[Start of Attachment]

/-- The landing table after a successful shaft learning trip (R122). -/
def Pos.learnTable (p : Pos) (l : Learn) : List (Nat × LandingRec) :=
  [0, 1].foldl (fun t side =>
    ((p.servedOn side).zipIdx).foldl (fun t q => Mem.set {} t (q.1 * 2 + side) (p.learnSide l side q.2 q.1)) t) p.table

/-- The learned ENC_SCALE between the trip's first point and the one farthest from it (R123), rounded down (log 315); none
when they lie less than 10 m apart or the scale is more than 2% off the configured. -/
def Pos.learnScale (p : Pos) (l : Learn) : Option Nat :=
  match l.apsFrom with
  | none => none
  | some a =>
    let d := (l.apsFar - a).natAbs
    if d < 160000 ∨ l.encFar = 0 then none
    else
      let q := d * 65536 / l.encFar.natAbs
      if (100 * ((q : Int) - p.cfg.encScale)).natAbs ≤ 2 * p.cfg.encScale then some q else none

/-- SHAFT_LEARN_COMPLETE is due (R122): the trip has returned and stands, or has failed, or the car has left LEARNING. -/
def Car.learnDue (c : Car) : Bool :=
  match c.pos.learn with
  | some l => (l.done || l.failed || c.pos.state != .learning) && c.motion.phase == .idle
  | none => false

/-- The learning trip ends (R122, R123): the job's final reply, and on success the records and the scale for the next
Calends. -/
def State.learnComplete (s : State) (car : CarId) : State :=
  let p := (s.car car).pos
  match p.learn with
  | none => s
  | some l =>
    let ok := l.done && !l.failed && p.state == .learning && (!l.shaft || (p.zonesAgree l 0 && p.zonesAgree l 1))
      && (!l.scale || (p.learnScale l).isSome)
    let s := s.modPos car fun p =>
      { p with learn := none, state := if p.state = .learning then .placed else p.state,
               learnt := if ok then some (if l.shaft then some (p.learnTable l) else none, if l.scale then p.learnScale l else none) else p.learnt }
    match s.findJob fun j => j.kind == .posLearn car with
    | some j => endJob j (if ok then stOk else stJobFailed) [] s
    | none => s

/-- The records and the scale of a successful learning trip take effect (R122); without an APS the change of the LEVEL at
which the car stands is slewed in (R112). -/
def Pos.takeLearnt (p : Pos) : Pos :=
  match p.learnt with
  | none => p
  | some (t, k) =>
    let lvl (x : Pos) := (x.record x.landing (if x.serves x.landing 0 then 0 else 1)).levelNow
    let n := { p with table := t.getD p.table, everLearned := p.everLearned || t.isSome, scale := if k.isSome then k else p.scale, learnt := none }
    { n with pendingQ := if p.cfg.aps then p.pendingQ else p.pendingQ + 65536 * (lvl n - lvl p) }

/-- A settling sample is due (R126): 500 ms after the brakes were commanded set. -/
def State.sampleDue (s : State) (p : Pos) : Bool :=
  match p.settle with
  | some x => decide (x.at_ + s.msFrames 500 ≤ s.grp.frame)
  | none => false

/-- Take the settling sample (R126): STRETCH moves by an eighth, toward zero; a bad one is discarded with its event. -/
def State.takeSample (s : State) (car : CarId) : State :=
  let p := (s.car car).pos
  match p.settle with
  | none => s
  | some x =>
    let s := s.modPos car fun p => { p with settle := none }
    if x.good && p.state == .placed then
      let r := p.record x.landing x.side
      let b : Fin 8 := Fin.ofNat 8 x.band
      let st := r.stretch[b.val]
      let d := p.units - x.pos
      let r := { r with stretch := r.stretch.set b.val (st + (d - st).tdiv 8), samples := r.samples.set b.val (min 15 (r.samples[b.val] + 1)) }
      s.modPos car fun p => { p with table := Mem.set {} p.table (x.landing * 2 + x.side) r }
    else s.record 0x0403 car.val [byte x.landing, byte x.band]

/-- RELEVEL_DEMAND is due (R129): the error has exceeded the threshold in 4 consecutive frames. -/
def Pos.relevelDue (p : Pos) : Bool := decide (4 ≤ p.relevelRun) && !p.relevel

/-- Re-levelling is demanded (R129). -/
def State.demandRelevel (s : State) (car : CarId) : State := s.modPos car fun p => { p with relevel := true }

/-- APS_DISAGREE (R102). -/
def execApsDisagree (car : CarId) (s : State) : Host.Outcome State Fault Refusal :=
  .next (s.within [.cars, .recorder] (carEvent s (s.car car).pos.apsDisagreeDue fun s => s.positionFault car 1))

/-- APS_LOST (R103). -/
def execApsLost (car : CarId) (s : State) : Host.Outcome State Fault Refusal :=
  .next (s.within [.cars, .recorder] (carEvent s (s.car car).pos.apsLostDue fun s => (s.positionFault car 2).sourcesLost car))

/-- CORRECTION_FAILED (R120). -/
def execCorrectionFailed (car : CarId) (s : State) : Host.Outcome State Fault Refusal :=
  .next (s.within [.cars, .recorder] (carEvent s (s.correctionFailedDue (s.car car)) fun s => s.positionFault car 7))

/-- AUTO_CORRECT (R119). -/
def execAutoCorrect (car : CarId) (s : State) : Host.Outcome State Fault Refusal :=
  .next (s.within [.cars] (carEvent s (s.car car).autoCorrectDue fun s => s.modPos car Pos.startCorrection))

/-- AUTO_LEARN (R124): at 16,000, or the rated speed if that is lower. -/
def execAutoLearn (car : CarId) (s : State) : Host.Outcome State Fault Refusal :=
  .next (s.within [.cars] (carEvent s (s.car car).autoLearnDue fun s =>
    s.modPos car fun p => p.startLearning true false (min 16000 (s.car car).motion.cfg.rated)))

/-- SHAFT_LEARN_COMPLETE (R122). -/
def execShaftLearnComplete (car : CarId) (s : State) : Host.Outcome State Fault Refusal :=
  .next (s.within [.cars, .jobs, .sessions, .rings, .irq, .net] (carEvent s (s.car car).learnDue fun s => s.learnComplete car))

/-- STRETCH_SAMPLE (R126). -/
def execStretchSample (car : CarId) (s : State) : Host.Outcome State Fault Refusal :=
  .next (s.within [.cars, .recorder] (carEvent s (s.sampleDue (s.car car).pos) fun s => s.takeSample car))

/-- RELEVEL_DEMAND (R129). -/
def execRelevelDemand (car : CarId) (s : State) : Host.Outcome State Fault Refusal :=
  .next (s.within [.cars] (carEvent s (s.car car).pos.relevelDue fun s => s.demandRelevel car))

/-- The position events of a car that are due and have not come in their frame. -/
def State.settlePosition (s : State) (car : CarId) : State :=
  let go (s : State) (due : State → Bool) (f : State → State) := if due s then f s else s
  let s := go s (fun s => (s.car car).pos.apsDisagreeDue) fun s => s.positionFault car 1
  let s := go s (fun s => (s.car car).pos.apsLostDue) fun s => (s.positionFault car 2).sourcesLost car
  let s := go s (fun s => s.correctionFailedDue (s.car car)) fun s => s.positionFault car 7
  let s := go s (fun s => s.sampleDue (s.car car).pos) fun s => s.takeSample car
  let s := go s (fun s => (s.car car).pos.relevelDue) fun s => s.demandRelevel car
  let s := go s (fun s => (s.car car).learnDue) fun s => s.learnComplete car
  let s := go s (fun s => (s.car car).autoCorrectDue) fun s => s.modPos car Pos.startCorrection
  go s (fun s => (s.car car).autoLearnDue) fun s =>
    s.modPos car fun p => p.startLearning true false (min 16000 (s.car car).motion.cfg.rated)

/-- Encoder travel of the image in 1/65,536 unit (R105). -/
def State.encTravel (s : State) (car : CarId) : Int := s.io.image.enc[car.val] * (s.car car).pos.encScale

/-- The encoder's line state (R105, R131). -/
def State.fuseLine (s : State) (car : CarId) : State :=
  let p := (s.car car).pos
  if !p.cfg.enc then s
  else if s.io.image.encFault[car.val] then (s.positionFault car 3).sourcesLost car
  else s.modPos car fun p =>
    let n := p.encGood + 1
    { p with encGood := n, encOut := p.encOut && decide (n < 8) }

/-- An APS WARNING change is recorded (R100). -/
def State.apsWarning (s : State) (car : CarId) (fs : List (Int × Nat × Nat × Nat)) : State :=
  fs.foldl (fun s r =>
    let w := bit r.2.2.1 1
    if w = (s.car car).pos.warning then s
    else (s.modPos car fun p => { p with warning := w }).record 0x0402 car.val [byte w.toNat]) s

/-- A reading carried forward to the Calends, in 1/65,536 unit (R101): SPEED is that of the frame before (log 313). -/
def carried (speed reading : Int) (lenUs latency at_ : Nat) : Int :=
  reading * 65536 + divNearest (speed * 65536 * ((lenUs - at_ : Nat) + latency)) 1000000

/-- The car's travel of this frame in 1/65,536 unit (R102): the encoder's, else SPEED of the frame before × one frame. -/
def State.travelQ (s : State) (car : CarId) : Int :=
  let p := (s.car car).pos
  if p.encUse then s.encTravel car else divNearest (p.speed * 65536 * s.grp.frameLen.us) 1000000

/-- POSITION belongs to a placed car (R108, R116). -/
def Placement.known (p : Placement) : Bool := p == .placed || p == .learning

/-- A frame without a used reading (R103). -/
def Pos.apsMiss (p : Pos) : Pos := { p with apsAge := min 65535 (p.apsAge + 1), apsFwd := none, usedAps := false }

/-- A used reading, carried forward (R102, R103). -/
def Pos.apsTake (p : Pos) (fwd : Int) : Pos := { p with apsAge := 0, rejectRun := 0, apsFwd := some fwd, usedAps := true }

/-- Place a car at a position (R117, R118): nothing is left to slew, and the encoder track begins there (log 321). A fault
in the frame leaves the car UNPLACED (R132). -/
def Car.placeNow (c : Car) (posQ : Int) : Car :=
  if c.pos.raised ≠ 0 then c
  else
    let c := c.recoordinate posQ
    { c with pos := { c.pos with state := .placed, pendingQ := 0, trackQ := posQ, anchored := true } }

[End of Attachment]

Directions for this task: Scan the preceding records line by line, and state how many lines contain "reading". Nothing else belongs in the answer.

Answer section: 5